Conveyance with Confidence
Have you finally found your dream home? Or are you ready to invest in some property? Perhaps you wish to sell your business, home or investment property? Then welcome to the world of conveyancing.
What is a Conveyance?
A “conveyance” is a written instrument legally transferring the interest in land from one person to another. Examples of conveyances include deeds, real estate contracts, or contracts for deeds, assignments, leases, mortgages or deeds of trust. “Conveyancing” is the legal work involved in preparing these deeds in order to transfer interest in land from one party to another.
Who is Qualified to do Conveyancing Work?
Some people choose to undertake their own conveyance or use a licensed conveyancer. Generally speaking, doing your own conveyancing can be a risky business, as you can’t get the same insurance available to legal professionals.
This means that if you make a mistake you are responsible and there is little avenue for financial compensation. Even if you have done your own conveyancing before, it is nonetheless advisable to see a solicitor.

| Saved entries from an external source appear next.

-- ==== Sys2Proof/Laws/Base32.lean ====
section
/-! SUPPORT. The scan of the Base32 decoder, one character at a time, and the length of what it puts out (R105, R106). -/

namespace Sys2Proof.Machine

/-- The scan at a byte outside the alphabet (R106). -/
theorem scan_invalid {c : Byte} {rest : List Byte} (h : alphabetValue (foldCase c) = none) (i acc nbits : Nat)
    (k : List Byte) : scan (c :: rest) i acc nbits k = .invalid i c := by
  rw [scan, h]

/-- The scan at a character that completes no output byte (R106). -/
theorem scan_keep {c : Byte} {rest : List Byte} {v : Nat} (h : alphabetValue (foldCase c) = some v) {nbits : Nat}
    (hn : nbits < 3) (i acc : Nat) (k : List Byte) :
    scan (c :: rest) i acc nbits k = scan rest (i + 1) (acc * 32 + v) (nbits + 5) k := by
  simp only [scan, h]
  rw [if_neg (by omega)]

/-- The scan at a character that completes an output byte (R106). -/
theorem scan_emit {c : Byte} {rest : List Byte} {v : Nat} (h : alphabetValue (foldCase c) = some v) {nbits : Nat}
    (hn : 3 ≤ nbits) (i acc : Nat) (k : List Byte) :
    scan (c :: rest) i acc nbits k =
      scan rest (i + 1) ((acc * 32 + v) % 2 ^ (nbits - 3)) (nbits - 3)
        (k ++ [BitVec.ofNat 8 ((acc * 32 + v) / 2 ^ (nbits - 3))]) := by
  simp only [scan, h]
  rw [if_pos (by omega), show nbits + 5 - 8 = nbits - 3 by omega]

/-- The length of what a scan puts out (R105). -/
theorem scan_length {s : List Byte} : ∀ {i acc nbits : Nat} {k out : List Byte}, nbits < 8 →
    scan s i acc nbits k = .bytes out → out.length = k.length + (nbits + 5 * s.length) / 8 := by
  induction s with
  | nil =>
    intro i acc nbits k out hn h
    simp only [scan, Decoded.bytes.injEq] at h
    subst h
    simp
    omega
  | cons c rest ih =>
    intro i acc nbits k out hn h
    cases hv : alphabetValue (foldCase c) with
    | none => rw [scan_invalid hv] at h; cases h
    | some v =>
      simp only [List.length_cons]
      by_cases h3 : nbits < 3
      · rw [scan_keep hv h3] at h
        rw [ih (by omega) h]
        omega
      · rw [scan_emit hv (by omega)] at h
        rw [ih (by omega) h, List.length_append, List.length_singleton]
        omega

/-- The strip never lengthens a secret (R101). -/
theorem length_stripPad_le (s : List Byte) : (stripPad s).length ≤ s.length := by
  have h := (List.dropWhile_sublist (l := s.reverse) (· == 0x3D#8)).length_le
  simpa [stripPad] using h

/-- A value of the alphabet has five bits (R103). -/
theorem alphabetValue_lt {c : Byte} {v : Nat} (h : alphabetValue c = some v) : v < 32 := by
  unfold alphabetValue at h
  split at h
  · simp only [Option.some.injEq] at h; omega
  · split at h
    · simp only [Option.some.injEq] at h; omega
    · cases h

/-- A decoded secret that fits SECBUF fits KEYBUF (R105). -/
theorem decoded_length_le {s k : List Byte} (h : base32Decode s = .bytes k) (hs : s.length ≤ 256) :
    k.length ≤ 160 := by
  have h1 := scan_length (by omega) h
  have h2 := length_stripPad_le s
  simp only [List.length_nil] at h1
  omega

end Sys2Proof.Machine
end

This is because laws change quite frequently and there may be complex and potentially costly problems catching you out when you least expect it. Speak to us at Luchetti & Co to ensure your conveyance is in safe hands. We will provide practical and effective solutions and will be easily accessible to ensure you get the most out of your conveyance from start to finish.
Stages of the Conveyancing Process
Checking your contract for sale
You need to be happy with your contract for sale before you proceed with your conveyance. “The contract for sale” is the legal document that describes the property, including the purchase price, details of the seller, buyer, real estate agent and conditions to the transaction. The contract will also contain special conditions, warranties and implied terms, which your solicitor will explain to you and ensure you understand and are satisfied with them. Various papers and certificates also need to be attached to the contract including:
- A title search from the NSW Land Registry Service, which provides proof of ownership
- A local council planning certificate
- A plan showing sewer lines from Sydney Water or a local authority
- Copies of other documents showing any restrictions to the use of land
- Building and pest inspection reports
- A survey to ensure measurements of the property are the same as the title and if there are any encroachments.
- A strata inspection report if the property is part of a strata scheme, such as units or townhouses.
The contract needs to be agreed in detail before proceeding to the next step.
This is the exciting part where the vendor and purchaser check, sign, date and swap signed contracts. The balance of the deposit money is paid, typically to the real estate agent's trust account.
Preparations before settlement
“Settlement” is the culmination of the conveyancing process where solicitors for the vendor (selling party) and purchaser (buying party) meet in a PEXA space with their respective bank representatives to exchange legal deeds, pay the balance of the purchase price and complete other payments such as stamp duties.
Before this takes place however, a number of steps need to be completed, including:
- Requisitions on title, which is asking the vendor about the property
- Arranging payment of taxes such as stamp duties and land tax
- Preparing and examining any mortgage agreements, if you need a home loan
- Checking whether any government authorities have an interest in the land or if there are any planned developments which could affect the property
- Final Inspection and finding out any information that may have not been previously disclosed such as fence disputes or illegal building work
- Calculating adjustments for council and water rates
You are now ready for the big day! Everyone now gets together electronically to make the final exchange of title and payments to complete the conveyance. If everything has been done properly, the settlement itself will be a smooth and quick transaction.
After completing your conveyance, you don't need to lodge your legal documents with NSW Land Registry Service to formally register the change of ownership of the property, this is all done as part of the settlement.
A purchaser's solicitor needs to inform the owner’s corporation if a unit has been purchased.
Costs to Consider
Apart from legal fees, there are quite a number of costs in a conveyance such as property insurance, taxes and stamp duties. You will be in a much more comfortable position to get the most out of your conveyancing experience if you have a realistic idea of how much it will all cost. Speak to us at Luchetti & Co and we will discuss these costs and fees involved in your conveyance.
The Conveyancing Network
Apart from your solicitor, there is a large body of people, organisations and government departments involved with the conveyancing process, including:
- Pest and building inspectors
- Sydney Water
- The Land and Property Information (NSW)
- The Office of State Revenue
- Local Council
- The Roads and Traffic Authority
- Financial representative where there is a mortgage involved
- Insurance company
Conveyance with Confidence!
Conveyancing may seem to be a rather clerical, time consuming and even impersonal process. However, with Luchetti & Co. to guide you every step of the way, we can enure your conveyance is a rewarding experience. Remember the better informed you are, the more you can conveyance with confidence.